In 2017, astronomers first detected an interstellar object as it traversed the Solar System. They call him Oumuamua, but they saw it while it was leaving, so they had very few days to study it and try to establish its characteristics, provenance and nature, and that gave rise to all kinds of speculations. Two years later, it was the turn of a comet, called 2I/Borisov, the second object coming from other stars that until now has been able to be captured by man. Of course, scientists believe that there must be many more ‘visitors’ of this kind, although we are only now beginning to have the technology to discover them.

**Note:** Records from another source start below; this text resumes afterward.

/-- State.powerUp keeps. -/
theorem powerUp_kept  (h : Kept s t) : Kept s (State.powerUp t) := by
  unfold State.powerUp
  try dsimp only
  repeat' (first | exact h | with_reducible apply startUp_kept | with_reducible apply bootFailed_kept | with_reducible apply drawn_kept | with_reducible refine kept_foldl (fun _ _ h => ?_) _ ?_ | fail_if_no_progress with_reducible refine kept_mk rfl rfl rfl rfl rfl rfl rfl rfl ?_ | split)

/-- State.enterNight keeps. -/
theorem enterNight_kept (h : Kept s t) : Kept s t.enterNight := by
  have k := linkDown_kept h
  exact k.trans ⟨rfl, rfl, fun o => ⟨rfl, o.layout, Nat.zero_le _, Nat.zero_le _, o.sessions, rfl⟩⟩

/-- State.mgmt keeps. -/
theorem mgmt_kept (p : MgmtPath) (ok : Bool) (d : List Byte) (h : Kept s t) : Kept s (State.mgmt t p ok d) := by
  unfold State.mgmt
  try dsimp only
  repeat' (first | exact h | with_reducible apply emit_kept | split)

/-- State.persist keeps. -/
theorem persist_kept (v : W64) (h : Kept s t) : Kept s (State.persist t v) := by
  unfold State.persist
  try dsimp only
  repeat' (first | exact h | fail_if_no_progress with_reducible refine kept_mk rfl rfl rfl rfl rfl rfl rfl rfl ?_ | split)

/-- State.mailbox keeps. -/
theorem mailbox_kept (v : W64) (h : Kept s t) : Kept s (State.mailbox t v) := by
  unfold State.mailbox
  try dsimp only
  repeat' (first | exact h | with_reducible apply persist_kept | fail_if_no_progress with_reducible refine kept_mk rfl rfl rfl rfl rfl rfl rfl rfl ?_ | split)

/-- State.setLayout keeps. -/
theorem wfFrom_filter {α : Type} [DecidableEq α] {d : α} (p : Nat × α → Bool) (m : Tab α) (lo : Nat) (w : Tab.wfFrom d lo m = true) :
    Tab.wfFrom d lo (m.filter p) = true := by
  induction m generalizing lo with
  | nil => rfl
  | cons x m ih =>
    simp only [Tab.wfFrom, Bool.and_eq_true, decide_eq_true_eq] at w
    rw [List.filter_cons]
    split
    · simp only [Tab.wfFrom, Bool.and_eq_true, decide_eq_true_eq]
      exact ⟨w.1, ih _ w.2⟩
    · exact Tab.wfFrom_mono (by omega) (ih _ w.2)

/-- A change of layout keeps, given one of the three layouts of R83. -/
theorem setLayout_kept (new : Nat) (hn : new ≤ 2) (h : Kept s t) : Kept s (t.setLayout new) := by
  unfold State.setLayout
  have k : ∀ v : State, Kept s v → ∀ (p : Nat × Byte → Bool) (q : Tab Bool), Kept s { v with partMode := new, mem := v.mem.filter p, memPois := q } :=
    fun v hv p q => hv.trans ⟨rfl, rfl, fun o => ⟨wfFrom_filter _ _ _ o.memory, hn, o.hamper, o.trace, o.sessions, o.priorities⟩⟩
  refine extend_kept _ _ (k _ ?_ _ _)
  exact kept_foldl (fun _ _ k => kept_ite (modTile_kept _ _ k) k) _ h

/-- State.passRecord keeps. -/
theorem passRecord_kept (a : Agent) (k : Nat) (r : Option FltRec) (h : Kept s t) : Kept s (State.passRecord t a k r) := by
  unfold State.passRecord
  try dsimp only
  repeat' (first | exact h | fail_if_no_progress with_reducible refine kept_mk rfl rfl rfl rfl rfl rfl rfl rfl ?_ | split)

/-- stkWrite keeps. -/
theorem stkWrite_kept (a : Agent) (k : Nat) (off : Nat) (p : Part) (v : W64) (h : Kept s t) : Kept s (stkWrite t a k off p v) := by
  unfold stkWrite
  try dsimp only
  repeat' (first | exact h | with_reducible apply passRecord_kept | with_reducible apply stackResume_kept | with_reducible apply setStack_kept | fail_if_no_progress with_reducible refine kept_mk rfl rfl rfl rfl rfl rfl rfl rfl ?_ | split)

/-- State.stratReseed keeps. -/
theorem stratReseed_kept (k : Nat) (fixed : Bool) (h : Kept s t) : Kept s (State.stratReseed t k fixed) := by
  unfold State.stratReseed
  try dsimp only
  repeat' (first | exact h | with_reducible apply setUnit_kept | fail_if_no_progress with_reducible refine kept_mk rfl rfl rfl rfl rfl rfl rfl rfl ?_ | split)

/-- stratWrite keeps. -/
theorem stratWrite_kept (g : Tag) (k : Nat) (off : Nat) (p : Part) (v : W64) (h : Kept s t) : Kept s (stratWrite t g k off p v).1 := by
  unfold stratWrite
  try dsimp only
  repeat' (first | exact h | with_reducible apply stratReseed_kept | with_reducible apply setUnit_kept | fail_if_no_progress with_reducible refine kept_mk rfl rfl rfl rfl rfl rfl rfl rfl ?_ | split)

/-- cvyRc keeps. -/
theorem cvyRc_kept (off : Nat) (h : Kept s t) : Kept s (cvyRc t off) := by
  unfold cvyRc
  try dsimp only
  repeat' (first | exact h | with_reducible apply setPort_kept | fail_if_no_progress with_reducible refine kept_mk rfl rfl rfl rfl rfl rfl rfl rfl ?_ | split)

/-- State.portCtl keeps. -/
theorem portCtl_kept (n : Nat) (en : Bool) (retrain : Bool) (h : Kept s t) : Kept s (State.portCtl t n en retrain) := by
  unfold State.portCtl
  try dsimp only
  repeat' (first | exact h | with_reducible apply latch_kept | with_reducible apply setPort_kept | fail_if_no_progress with_reducible refine kept_mk rfl rfl rfl rfl rfl rfl rfl rfl ?_ | split)

/-- cvyWrite keeps. -/
theorem cvyWrite_kept (g : Tag) (off : Nat) (p : Part) (v : W64) (h : Kept s t) : Kept s (cvyWrite t g off p v) := by
  unfold cvyWrite
  try dsimp only
  repeat' (first | exact h | with_reducible apply portCtl_kept | with_reducible apply setPort_kept | fail_if_no_progress with_reducible refine kept_mk rfl rfl rfl rfl rfl rfl rfl rfl ?_ | split)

Being able to observe these objects in detail provides a unique opportunity to see how similar they are to those in our own system. By comparing them, we will also find out if all solar systems ‘work’ in the same way and with the same elements. Therefore, it is not surprising that many scientists have launched to propose missions capable of not only observing these interstellar wanderers, but also intercepting them.
That is exactly what an international team of scientists led by Amir Siraj y Avi Loebwhich in an article published on the server ArXiv, proposes how exactly that mission should be. A breakthrough if we ever want to build it.
For starters, interstellar visitors tend to behave quite strangely. It was not the case Borisovwhich as soon as it entered our system began to behave like a typical comet, but it did Oumuamua, which left more questions than answers. This strange rock, in fact, did not develop a tail, as scientists expected, and also exhibited an acceleration capacity that is inexplicable. It is not surprising that some of them, with their own Avi Loeb to the head, they thought that in reality it was a ship manufactured by some remote extraterrestrial civilization.
Something that could be true… or not. We simply do not yet have enough evidence to affirm or refute it. To avoid these types of claims, it would be best to be able to observe these objects closely. And to achieve this, you must be able to discover them first and then develop a mission capable of reaching them. Numerous astronomers are already working on both.
As Siraj, Loeb and their colleagues explain, telescopes like the Vera C. Rubin (LSST) will be able to detect between 1 and 10 interstellar objects like Oumuamua per year in the future, giving scientists plenty of choice when it comes to finding a ideal candidate to intercept. But what requirements will this ‘ideal candidate’ have to meet?
What should the new Oumuamua have?
The first is, without a doubt, its origin. The object has to come from a place (and approach at an angle) that is appropriate to the mission that will then need to intercept it. And according to the study, the best place to place this ‘interceptor’ is the L2 Lagrange point of the Earth-Sun system. Exactly, the same one where the James Webb Space Telescope.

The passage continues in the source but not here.